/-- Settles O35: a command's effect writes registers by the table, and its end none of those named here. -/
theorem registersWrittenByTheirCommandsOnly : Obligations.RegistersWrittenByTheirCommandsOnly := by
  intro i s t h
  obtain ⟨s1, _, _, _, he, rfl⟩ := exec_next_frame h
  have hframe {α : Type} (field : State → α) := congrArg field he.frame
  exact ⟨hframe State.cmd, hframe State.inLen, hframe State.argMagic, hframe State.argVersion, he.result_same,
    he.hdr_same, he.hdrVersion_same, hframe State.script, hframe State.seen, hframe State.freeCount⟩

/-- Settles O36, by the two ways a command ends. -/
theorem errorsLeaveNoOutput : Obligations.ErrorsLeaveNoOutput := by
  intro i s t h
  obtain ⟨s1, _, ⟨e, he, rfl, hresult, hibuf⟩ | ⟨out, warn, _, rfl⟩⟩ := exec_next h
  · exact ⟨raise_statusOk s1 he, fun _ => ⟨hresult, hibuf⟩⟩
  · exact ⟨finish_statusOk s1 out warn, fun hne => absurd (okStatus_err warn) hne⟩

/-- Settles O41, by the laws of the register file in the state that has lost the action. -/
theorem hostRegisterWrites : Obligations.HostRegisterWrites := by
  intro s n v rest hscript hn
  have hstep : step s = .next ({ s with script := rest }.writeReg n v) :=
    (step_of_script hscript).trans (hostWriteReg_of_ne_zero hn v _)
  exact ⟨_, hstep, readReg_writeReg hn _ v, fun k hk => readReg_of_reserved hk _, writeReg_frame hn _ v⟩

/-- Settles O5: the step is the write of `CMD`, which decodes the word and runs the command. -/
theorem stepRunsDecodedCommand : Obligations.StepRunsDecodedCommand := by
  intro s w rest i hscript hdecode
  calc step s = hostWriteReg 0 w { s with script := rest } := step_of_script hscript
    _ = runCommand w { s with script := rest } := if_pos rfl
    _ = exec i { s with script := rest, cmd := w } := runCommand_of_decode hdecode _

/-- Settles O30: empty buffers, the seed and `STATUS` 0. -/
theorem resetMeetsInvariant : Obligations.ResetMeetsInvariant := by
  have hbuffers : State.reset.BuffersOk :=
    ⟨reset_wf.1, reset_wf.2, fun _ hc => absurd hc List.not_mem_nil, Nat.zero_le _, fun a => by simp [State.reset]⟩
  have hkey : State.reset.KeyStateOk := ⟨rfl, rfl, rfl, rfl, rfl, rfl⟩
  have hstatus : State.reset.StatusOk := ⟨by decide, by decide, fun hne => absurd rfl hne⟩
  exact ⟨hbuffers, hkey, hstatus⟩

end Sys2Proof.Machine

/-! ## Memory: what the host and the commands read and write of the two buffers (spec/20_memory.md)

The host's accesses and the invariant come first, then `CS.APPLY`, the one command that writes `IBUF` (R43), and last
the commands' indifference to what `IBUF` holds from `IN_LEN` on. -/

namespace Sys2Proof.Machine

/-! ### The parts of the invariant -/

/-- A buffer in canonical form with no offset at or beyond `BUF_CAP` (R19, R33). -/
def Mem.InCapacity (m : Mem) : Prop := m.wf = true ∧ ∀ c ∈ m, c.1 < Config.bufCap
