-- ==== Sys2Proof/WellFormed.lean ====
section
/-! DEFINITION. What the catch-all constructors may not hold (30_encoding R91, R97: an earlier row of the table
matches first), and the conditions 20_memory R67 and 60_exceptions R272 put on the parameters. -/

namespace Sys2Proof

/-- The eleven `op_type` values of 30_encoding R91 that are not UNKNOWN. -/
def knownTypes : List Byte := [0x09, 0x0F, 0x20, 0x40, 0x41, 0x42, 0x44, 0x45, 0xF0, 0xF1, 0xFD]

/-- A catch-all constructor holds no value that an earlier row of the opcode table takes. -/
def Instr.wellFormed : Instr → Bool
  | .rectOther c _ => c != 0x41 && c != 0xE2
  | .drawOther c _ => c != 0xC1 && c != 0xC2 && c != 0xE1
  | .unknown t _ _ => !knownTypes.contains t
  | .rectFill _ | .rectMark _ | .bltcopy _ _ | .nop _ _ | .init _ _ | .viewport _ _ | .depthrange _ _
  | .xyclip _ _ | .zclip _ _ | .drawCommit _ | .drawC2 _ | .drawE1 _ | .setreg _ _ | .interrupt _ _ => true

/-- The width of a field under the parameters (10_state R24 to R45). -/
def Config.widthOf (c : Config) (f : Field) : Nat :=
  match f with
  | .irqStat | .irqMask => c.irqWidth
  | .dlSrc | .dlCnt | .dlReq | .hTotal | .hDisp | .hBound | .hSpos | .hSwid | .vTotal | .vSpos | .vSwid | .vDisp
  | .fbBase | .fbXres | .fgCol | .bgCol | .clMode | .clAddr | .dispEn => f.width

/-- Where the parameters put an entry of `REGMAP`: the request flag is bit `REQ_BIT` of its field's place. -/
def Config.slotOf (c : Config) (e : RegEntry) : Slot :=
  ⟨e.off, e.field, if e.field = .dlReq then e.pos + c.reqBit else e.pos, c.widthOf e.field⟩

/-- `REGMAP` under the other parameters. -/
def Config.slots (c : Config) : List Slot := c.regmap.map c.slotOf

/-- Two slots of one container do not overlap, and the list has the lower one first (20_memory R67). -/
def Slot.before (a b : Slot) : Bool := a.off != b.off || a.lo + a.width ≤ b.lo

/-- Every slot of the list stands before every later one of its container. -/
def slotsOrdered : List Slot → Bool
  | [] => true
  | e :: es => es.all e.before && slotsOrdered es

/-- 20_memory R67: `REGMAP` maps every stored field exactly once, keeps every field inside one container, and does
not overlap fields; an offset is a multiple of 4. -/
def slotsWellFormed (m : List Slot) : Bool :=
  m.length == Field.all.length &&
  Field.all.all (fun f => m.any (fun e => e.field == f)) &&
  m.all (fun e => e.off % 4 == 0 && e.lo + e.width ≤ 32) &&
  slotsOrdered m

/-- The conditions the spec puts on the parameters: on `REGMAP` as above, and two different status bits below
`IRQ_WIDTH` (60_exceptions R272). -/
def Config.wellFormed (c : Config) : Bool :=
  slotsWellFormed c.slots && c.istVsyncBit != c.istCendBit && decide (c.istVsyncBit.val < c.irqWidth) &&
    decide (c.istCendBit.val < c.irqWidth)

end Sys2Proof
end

· · · · · · ·

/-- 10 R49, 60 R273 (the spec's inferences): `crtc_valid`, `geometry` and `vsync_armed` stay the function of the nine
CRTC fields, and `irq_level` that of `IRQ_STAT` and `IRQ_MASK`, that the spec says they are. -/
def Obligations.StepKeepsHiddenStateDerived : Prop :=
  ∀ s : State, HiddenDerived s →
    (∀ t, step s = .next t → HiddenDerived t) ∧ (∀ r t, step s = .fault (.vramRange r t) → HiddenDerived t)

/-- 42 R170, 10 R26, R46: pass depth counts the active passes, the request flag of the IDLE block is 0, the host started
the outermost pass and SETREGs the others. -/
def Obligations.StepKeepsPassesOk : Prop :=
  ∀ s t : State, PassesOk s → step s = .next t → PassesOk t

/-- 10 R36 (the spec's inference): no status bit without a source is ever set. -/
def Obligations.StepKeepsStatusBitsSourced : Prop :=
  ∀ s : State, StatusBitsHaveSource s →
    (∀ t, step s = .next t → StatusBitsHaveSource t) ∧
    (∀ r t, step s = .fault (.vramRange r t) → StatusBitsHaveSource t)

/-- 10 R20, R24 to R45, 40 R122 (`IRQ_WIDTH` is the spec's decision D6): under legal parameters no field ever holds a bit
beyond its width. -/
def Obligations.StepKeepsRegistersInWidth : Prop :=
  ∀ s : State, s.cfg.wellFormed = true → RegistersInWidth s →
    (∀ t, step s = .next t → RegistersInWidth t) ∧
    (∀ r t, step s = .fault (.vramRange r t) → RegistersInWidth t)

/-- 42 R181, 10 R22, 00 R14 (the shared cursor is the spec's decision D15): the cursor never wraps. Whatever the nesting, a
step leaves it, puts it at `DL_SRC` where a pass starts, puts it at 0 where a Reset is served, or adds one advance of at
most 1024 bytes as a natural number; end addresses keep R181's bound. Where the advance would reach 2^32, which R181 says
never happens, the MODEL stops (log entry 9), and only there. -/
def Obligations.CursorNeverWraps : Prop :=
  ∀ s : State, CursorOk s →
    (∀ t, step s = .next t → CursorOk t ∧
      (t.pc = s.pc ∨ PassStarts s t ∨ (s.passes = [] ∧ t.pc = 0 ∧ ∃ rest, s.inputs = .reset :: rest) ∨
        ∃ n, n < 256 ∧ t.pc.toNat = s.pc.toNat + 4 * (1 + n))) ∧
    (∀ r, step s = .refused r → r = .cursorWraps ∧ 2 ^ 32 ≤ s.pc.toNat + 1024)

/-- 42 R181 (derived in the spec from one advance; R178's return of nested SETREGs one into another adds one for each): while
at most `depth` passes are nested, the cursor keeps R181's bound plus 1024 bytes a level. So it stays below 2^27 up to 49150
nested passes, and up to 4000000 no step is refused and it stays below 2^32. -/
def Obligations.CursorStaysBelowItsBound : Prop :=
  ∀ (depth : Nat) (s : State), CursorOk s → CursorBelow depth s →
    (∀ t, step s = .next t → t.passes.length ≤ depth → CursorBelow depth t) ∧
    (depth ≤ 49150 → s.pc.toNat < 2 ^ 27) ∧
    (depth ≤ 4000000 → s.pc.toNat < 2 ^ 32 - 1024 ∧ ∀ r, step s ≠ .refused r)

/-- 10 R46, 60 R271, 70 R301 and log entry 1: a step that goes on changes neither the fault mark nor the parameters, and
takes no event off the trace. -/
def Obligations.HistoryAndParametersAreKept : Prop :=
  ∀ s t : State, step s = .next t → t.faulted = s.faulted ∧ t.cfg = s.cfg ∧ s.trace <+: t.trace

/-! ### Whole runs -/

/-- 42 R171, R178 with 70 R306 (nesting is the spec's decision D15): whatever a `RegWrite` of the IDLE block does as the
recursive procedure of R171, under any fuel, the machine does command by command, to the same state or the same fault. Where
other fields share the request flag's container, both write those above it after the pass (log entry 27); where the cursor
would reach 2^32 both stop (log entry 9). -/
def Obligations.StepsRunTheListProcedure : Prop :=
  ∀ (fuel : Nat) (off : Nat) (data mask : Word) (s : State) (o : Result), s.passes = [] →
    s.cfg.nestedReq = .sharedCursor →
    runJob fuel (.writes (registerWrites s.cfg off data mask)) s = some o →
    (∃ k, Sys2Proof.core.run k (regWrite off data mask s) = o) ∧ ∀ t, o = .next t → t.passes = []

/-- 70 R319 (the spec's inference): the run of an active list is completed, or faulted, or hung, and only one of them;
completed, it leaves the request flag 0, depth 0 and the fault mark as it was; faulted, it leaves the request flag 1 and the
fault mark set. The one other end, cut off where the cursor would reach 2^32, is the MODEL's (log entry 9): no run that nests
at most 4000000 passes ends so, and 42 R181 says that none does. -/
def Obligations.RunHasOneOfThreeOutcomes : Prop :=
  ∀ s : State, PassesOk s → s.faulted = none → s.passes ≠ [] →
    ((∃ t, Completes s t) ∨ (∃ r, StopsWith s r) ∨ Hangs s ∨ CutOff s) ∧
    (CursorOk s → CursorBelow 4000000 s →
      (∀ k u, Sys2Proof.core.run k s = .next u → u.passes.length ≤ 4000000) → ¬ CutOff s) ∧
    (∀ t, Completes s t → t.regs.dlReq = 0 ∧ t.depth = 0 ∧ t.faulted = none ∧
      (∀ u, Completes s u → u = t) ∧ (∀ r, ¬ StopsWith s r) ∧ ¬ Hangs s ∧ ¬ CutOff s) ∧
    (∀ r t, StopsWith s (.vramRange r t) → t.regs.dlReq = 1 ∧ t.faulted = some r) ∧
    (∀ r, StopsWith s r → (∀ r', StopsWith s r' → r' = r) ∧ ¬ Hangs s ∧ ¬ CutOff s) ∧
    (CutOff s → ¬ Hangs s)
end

· · · · · · ·

Across the whole listing above, find every line with the string "table" and copy it.

**Solution to the problem**
/-- Settles O35: a command's effect writes registers by the table, and its end none of those named here. -/
/-! DEFINITION. What the catch-all constructors may not hold (30_encoding R91, R97: an earlier row of the table
/-- A catch-all constructor holds no value that an earlier row of the opcode table takes. -/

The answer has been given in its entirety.